* WORK REQUIRED: Transcribe all the data, leaving each word as it is.

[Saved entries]
········

-- ==== Sys2Proof/Word.lean ====
section
/-! DEFINITION. The word types of the block: octets, 10-bit windows, the beats and words of the command port. -/

namespace Sys2Proof

/-- An octet (00_scope.md R5 `OCTW`). -/
abbrev Octet := BitVec 8

/-- A 10-bit window or pattern; bit `k` is window index `k`, index 0 the earliest (30_encoding.md R72, R82). -/
abbrev Window := BitVec 10

/-- A beat of the command port: a header, or one half of an operand word (log entry 1). -/
abbrev Beat := BitVec 32

/-- An operand word or a data word of a response (30_encoding.md R60). -/
abbrev PortWord := BitVec 64

/-- The window with the fields `d9`, `d8`, `d` of 30_encoding.md R72: `{d9, d8, d}`. -/
def dataWindow (d9 d8 : Bool) (d : Octet) : Window :=
  BitVec.ofBool d9 ++ BitVec.ofBool d8 ++ d

end Sys2Proof
end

········

* COMPLETED TASK:
-- ==== Sys2Proof/Word.lean ====
section
/-! DEFINITION. The word types of the block: octets, 10-bit windows, the beats and words of the command port. -/

namespace Sys2Proof

/-- An octet (00_scope.md R5 `OCTW`). -/
abbrev Octet := BitVec 8

/-- A 10-bit window or pattern; bit `k` is window index `k`, index 0 the earliest (30_encoding.md R72, R82). -/
abbrev Window := BitVec 10

/-- A beat of the command port: a header, or one half of an operand word (log entry 1). -/
abbrev Beat := BitVec 32

/-- An operand word or a data word of a response (30_encoding.md R60). -/
abbrev PortWord := BitVec 64

/-- The window with the fields `d9`, `d8`, `d` of 30_encoding.md R72: `{d9, d8, d}`. -/
def dataWindow (d9 d8 : Bool) (d : Octet) : Window :=
  BitVec.ofBool d9 ++ BitVec.ofBool d8 ++ d

end Sys2Proof
end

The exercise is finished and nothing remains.